▶ Requirement
Return only the lines running from the first line of the listing through the one with "let d := s.fresh", unchanged.
- Opening Delimiter -
-- ==== Sys2Proof/Machine/Boot.lean ====
section
/-! DEFINITION. Machine/Boot.lean: what a power-on or module reset keeps, and the boot steps (R391 to R396, R402, R404, R406 to R411,
R413, R417, R418, R424, R427). A boot takes no module time in this model; TIME_MS of its records is free. -/

namespace Sys2Proof.Machine

/-! ### What is kept (R387, R418) -/

/-- Writes a boot-log record; the ring holds 8,192 (R407). -/
def State.logBoot (s : State) (step unit method result count : Nat) : State :=
  let d := s.fresh
  let r : BootRec := ⟨s.mram.bootNo, step, unit, method, result, count, (Config.freeWord d.1).toNat % 2 ^ 32⟩
  let l := s.mram.bootLog ++ [r]
  { d.2 with mram := { s.mram with bootLog := l.drop (l.length - 8192) } }

/-- FAIL_COUNT of a step and unit (R408). -/
def Mram.fails (m : Mram) (step unit : Nat) : Nat := tgetD m.failCount (step * 256 + unit) 0

/-- The power-loss flush closes a STARTED record as INTERRUPTED, which does not count towards FAIL_COUNT (R401, R409). -/
def State.closeInterrupted (s : State) : State :=
  match s.mram.openRecord with
  | none => s
  | some r => s.logBoot r.step r.unit r.method 5 r.failCount

/-- A failure of a step or unit adds 1 to its FAIL_COUNT and decides its method at the next boot (R408). -/
def State.noteBootFail (s : State) (step unit : Nat) : State :=
  let m := s.mram
  { s with mram := { m with
    failCount := tset m.failCount (step * 256 + unit) (m.fails step unit + 1), altMethod := linsert m.altMethod (step * 256 + unit) } }

/-- A STARTED record found with no outcome at all counts as TIMEOUT (R409). -/
def State.closeTimeout (s : State) : State :=
  match s.mram.openRecord with
  | none => s
  | some r => (s.logBoot r.step r.unit r.method 4 (s.mram.fails r.step r.unit + 1)).noteBootFail r.step r.unit

/-- Memory after power-on or module reset: contents are wiped and the layout is the default; repair maps, retirements and wear
counters are kept (R387, R391, R392, R418). A lost granule outside the default pool is fallow. -/
def MemSt.cold (m : MemSt) : MemSt :=
  let pool := fun (g : Nat) (k : Nat) => Layout.reset.poolGranule (k * g)
  let tilth := m.fallow.foldl linsert m.retired
  let hbm := m.hbmFallow.foldl linsert m.hbmLost
  { MemSt.reset with
    rowErrors := m.rowErrors
    hbmRowErrors := m.hbmRowErrors
    retired := tilth.filter (pool tilthGranule)
    fallow := tilth.filter (fun k => !pool tilthGranule k)
    hbmLost := hbm.filter (pool hbmGranule)
    hbmFallow := hbm.filter (fun k => !pool hbmGranule k)
    tilthRows := m.tilthRows
    hbmRows := m.hbmRows
    channelsOut := m.channelsOut }

/-- The tine array after power-on or module reset: stores, buffers and flags wiped; spares drawn and tines lost stay so (R387,
R389, R418). -/
def TineArray.cold (t : TineArray) : TineArray :=
  { TineArray.reset with
    drawn := t.drawn
    lost := t.lost
    storeErrors := t.storeErrors }

/-- Pins, readings and latches outlast a reset; the governor and the throttling start anew. -/
def Power.cold (p : Power) : Power :=
  { Power.reset with
    input := p.input, good := p.good, flushing := p.flushing, shutdown := p.shutdown, latched := p.latched
    holdupMj := p.holdupMj, reading := p.reading, temps := p.temps, refLocked := p.refLocked, freezeLow := p.freezeLow }

/-- Some unit is below its nominal capacity by what MRAM records (R396). -/
def State.keptLosses (s : State) : Bool :=
  !s.mem.retired.isEmpty || !s.mem.fallow.isEmpty || !s.mem.hbmLost.isEmpty || !s.mem.hbmFallow.isEmpty ||
  s.mem.channelsOut.any (fun q => !q.2.isEmpty) || s.tines.lost.any (fun q => decide (q.2 > 0))

/-- The module as a power-on (`warm` false) or a module reset finds it: everything at reset but MRAM, the spare maps and the pins
(R402, R412, R413, R418). RETRAINS counts since power-on (R64). Of the model's own fields, the queue, the outputs and the counts of
free values and transfer numbers go on. -/
def State.cold (s : State) (warm : Bool) : State :=
  { State.reset with
    pending := s.pending, free := s.free, out := s.out, nextId := s.nextId, past := s.past + s.time
    mram := s.mram
    links := if warm then s.links.map (fun q => (q.1, { Link.reset with retrains := q.2.retrains })) else []
    phys := s.phys.map (fun q => (q.1, { PhysSt.reset with spareFor := q.2.spareFor, spareUsed := q.2.spareUsed }))
    mem := s.mem.cold
    tines := s.tines.cold
    power := s.power.cold }

/-! ### Boot steps (R406 to R409) -/

/-- The units of a boot step; 255 for a step without units (R406, R407). -/
def bootUnits (step : Nat) : List Nat :=
  if step = 5 ∨ step = 9 then List.range 40 else if step = 6 ∨ step = 10 then List.range 4 else [255]

/-- Every step and unit, in order. -/
def bootPlan : List (Nat × Nat) := (lrange 1 11).flatMap (fun k => (bootUnits k).map (fun u => (k, u)))

/-- The method of a step that failed: 1 ALT, 2 SKIPPED, 0 none (R406). -/
def otherMethod (step : Nat) : Nat :=
  if step = 1 ∨ step = 9 ∨ step = 10 then 2 else if step = 2 ∨ step = 8 ∨ step = 11 then 0 else 1

/-- METHOD of a step and unit at this boot (R408). -/
def Mram.method (m : Mram) (step unit : Nat) : Nat := if m.altMethod.contains (step * 256 + unit) then otherMethod step else 0

/-- A slot holds an image that step 3 may load (R422, R423). -/
def Mram.bootable (m : Mram) (k : Nat) : Bool := (m.slot k).state == 1 && decide ((m.slot k).securityVersion ≥ m.minVersion)

/-- The image step 3 loads: NEXT, or the other one under ALT; where that one does not pass, the one left (R406, R422). -/
def Mram.bootImage (m : Mram) : Option Nat :=
  let k := if m.method 3 255 = 1 then 1 - m.next else m.next
  if m.bootable k then some k else if m.bootable (1 - k) then some (1 - k) else none

/-- Image `k` runs: firmware-store formats are told from the running one's (R423). -/
def State.runImage (s : State) (k : Nat) : State :=
  let m := s.mram
  let same := (m.slot k).sameFormat
  let m1 := (m.setSlot k { m.slot k with sameFormat := true }).setSlot (1 - k) { m.slot (1 - k) with sameFormat := same }
  let s1 : State := { s with image := k, mram := m1 }
  if k = m.next then s1 else s1.postFallow 10 1 k 0 0 1 1 []

/-- Step 8: the wipe has been made; an intent record completes its life-cycle transition, of which DECOMMISSIONED has none (R417, R425,
R427). -/
def State.completeIntent (s : State) : State :=
  match s.mram.intent with
  | none => s
  | some (to_, h) =>
    if s.mram.lc = 4 then { s with mram := { s.mram with intent := none } }
    else { s with mram := { s.mram with
      lc := to_, ownerHash := h, transitions := satAdd max32 s.mram.transitions 1, intent := none, seedGone := s.mram.seedGone || to_ == 4 } }

/-- Holds a physical port dark (R406, R410). -/
def State.darken (s : State) (ph : PhysId) : State := s.modPhys ph (fun h => { h with dark := true })

/-- Furrow `u` is left out by a skipped test: its 16 cores are fallow (R406). -/
def State.skipFurrow (s : State) (u : Nat) : State :=
  forEach (List.range 16) { s with degraded := true, tines := { s.tines with skipped := linsert s.tines.skipped u } } (fun st c =>
    st.postFallow 2 3 (u * 256 + c) 0 0 16 0 [])

/-- What a boot step does to one unit (R404, R406). -/
def State.bootWork (s : State) (r : BootReport) (step unit method : Nat) : State :=
  if step = 1 then
    (if method = 2 then
      ({ s with degraded := true, power := { s.power with holdupFallow := true } } : State).postFallow 11 3 0 0 0 0 0 []
     else s.holdupMeasured r.holdupMj)
  else if step = 3 then (match s.mram.bootImage with
    | some k => s.runImage k
    | none => s)
  else if step = 5 ∧ method = 1 then
    forEach r.losses s (fun st x => match x with
      | .tilthGranule a => if inTilth a && populated a && sliceOf a == unit && !st.mem.granuleGone a then st.retireGranule a else st
      | .hbmChannel _ _ => st
      | .tine _ _ _ => st)
  else if step = 6 ∧ method = 1 then
    forEach r.losses s (fun st x => match x with
      | .hbmChannel k c =>
        let out := tgetD st.mem.channelsOut k.val []
        if k.val = unit ∧ !out.contains c.val ∧ out.length < 8 then
          (let st1 := st.mapOut k.val c.val
           { st1 with mem := { st1.mem with rehashing := lerase st1.mem.rehashing k.val } })
        else st
      | .tilthGranule _ => st
      | .tine _ _ _ => st)
  else if step = 8 then s.completeIntent
  else if step = 9 then
    (if method = 2 then s.skipFurrow unit
     else forEach r.losses s (fun st x => match x with
      | .tine f c t => if f.val = unit then st.tineFault f.val c.val t.val else st
      | .tilthGranule _ => st
      | .hbmChannel _ _ => st))
  else if step = 10 ∧ method = 2 then
    (({ s with degraded := true } : State).darken ⟨unit % 4, by omega⟩).postFallow 4 3 (unit % 4 * 8) 0 0 1600000 0 []
  else s

/-- A unit works below its nominal capacity after its step, which passes as PASS_DEGRADED (R407). -/
def State.unitDegraded (s : State) (step unit : Nat) : Bool :=
  if step = 1 then s.power.holdupFallow
  else if step = 5 then s.mem.retired.any (fun g => sliceOf (g * tilthGranule) == unit) || s.mem.fallow.any (fun g => sliceOf (g * tilthGranule) == unit)
  else if step = 6 then !(tgetD s.mem.channelsOut unit []).isEmpty
  else if step = 9 then s.tines.lost.any (fun q => q.1 / 16 == unit && decide (q.2 > 0))
  else false

/-- Whether a step fails for a unit, and whether by its time: as reported, or with no image to load; a SKIP always passes (R408). -/
def State.bootFails (s : State) (r : BootReport) (step unit method : Nat) : Option Bool :=
  if method = 2 then none
  else match r.fails.find? (fun x => x.step == step && x.unit == unit) with
    | some x => some x.timeout
    | none => if step = 3 ∧ s.mram.bootImage = none then some false else none

/-- How a pass through the boot steps ends (R408, R409). -/
inductive BootEnd where
  | complete
  /-- A step or unit failed, or was not attempted again: whether its FAIL_COUNT is 3. -/
  | failed (step : Nat) (stuck : Bool)
  /-- A step is still at work. -/
  | underWay
  deriving DecidableEq, Repr

/-- Runs steps and units in order up to the first failure, or to one still at work (R408, R409). -/
def bootFrom (r : BootReport) : List (Nat × Nat) → State → State × BootEnd
  | [], s => (s, .complete)
  | (step, unit) :: rest, s =>
    let count := s.mram.fails step unit
    if count ≥ 3 then (s, .failed step true)
    else
      let method := s.mram.method step unit
      let s1 := s.logBoot step unit method 0 count
      if r.underWay = some (step, unit) then (s1, .underWay)
      else match s1.bootFails r step unit method with
      | some timeout =>
        ((s1.logBoot step unit method (if timeout then 4 else 3) (count + 1)).noteBootFail step unit, .failed step (decide (count + 1 ≥ 3)))
      | none =>
        let s2 := s1.bootWork r step unit method
        let s3 : State := { s2 with mram := { s2.mram with failCount := tdel s2.mram.failCount (step * 256 + unit) } }
        bootFrom r rest (s3.logBoot step unit method (if method = 2 || s3.unitDegraded step unit then 2 else 1) 0)

/-- One pass through the boot steps: a record left open is closed first, and each boot takes the next number (R407, R409). -/
def State.bootPass (s : State) (r : BootReport) : State × BootEnd :=
  let s1 := s.closeTimeout
  bootFrom r bootPlan { s1 with degraded := s1.keptLosses, mram := { s1.mram with bootNo := add32 s1.mram.bootNo 1 } }

/-- Every port dark (R410, R424). -/
def State.darkenAll (s : State) : State := forEach (List.finRange 4) s (fun st ph => st.darken ph)

/-- Step 11: mailboxes open and FW_STATE is RUNNING (R406); RETURNED holds the module as in safe mode, and its ports, like those of
DECOMMISSIONED, are dark (R424). FREEZE# is sampled from here on (R459). -/
def State.serviceUp (s : State) : State :=
  let s1 : State := { s with fw := .running, power := { s.power with on := true, served := true } }
  let s2 : State := if s.mram.lc = 3 then { s1.darkenAll with fw := .safeMode, safeHeld := true } else if s.mram.lc = 4 then s1.darkenAll else s1
  if s.power.freezeLow then s2.globalStop true else s2

/-- A step failed for the third time: safe mode, with every port dark; after step 1 or 2 there is no mailbox (R410). -/
def State.holdSafe (s : State) (step : Nat) : State :=
  if step ≤ 2 then { s with safeHeld := true }
  else { s.darkenAll with fw := .safeMode, safeHeld := true, power := { s.power with on := true } }

/-- The boot steps, pass after pass: a failure leads to a module reset, or to safe mode (R408); a step still at work leaves the module
BOOTING until a reset or a loss of power (R409). Past the passes reported the next module reset is due. -/
def State.boot : List BootReport → State → State
  | [], s => { s with resetAt := some s.time }
  | r :: rest, s => match s.bootPass r with
    | (s1, .complete) => s1.serviceUp
    | (s1, .failed step true) => s1.holdSafe step
    | (s1, .failed _ false) => State.boot rest (s1.cold true)
    | (s1, .underWay) => s1

end Sys2Proof.Machine
end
- Closing Delimiter -
▶ Exercise output
-- ==== Sys2Proof/Machine/Boot.lean ====
section
/-! DEFINITION. Machine/Boot.lean: what a power-on or module reset keeps, and the boot steps (R391 to R396, R402, R404, R406 to R411,
R413, R417, R418, R424, R427). A boot takes no module time in this model; TIME_MS of its records is free. -/

namespace Sys2Proof.Machine

/-! ### What is kept (R387, R418) -/

/-- Writes a boot-log record; the ring holds 8,192 (R407). -/
def State.logBoot (s : State) (step unit method result count : Nat) : State :=
  let d := s.fresh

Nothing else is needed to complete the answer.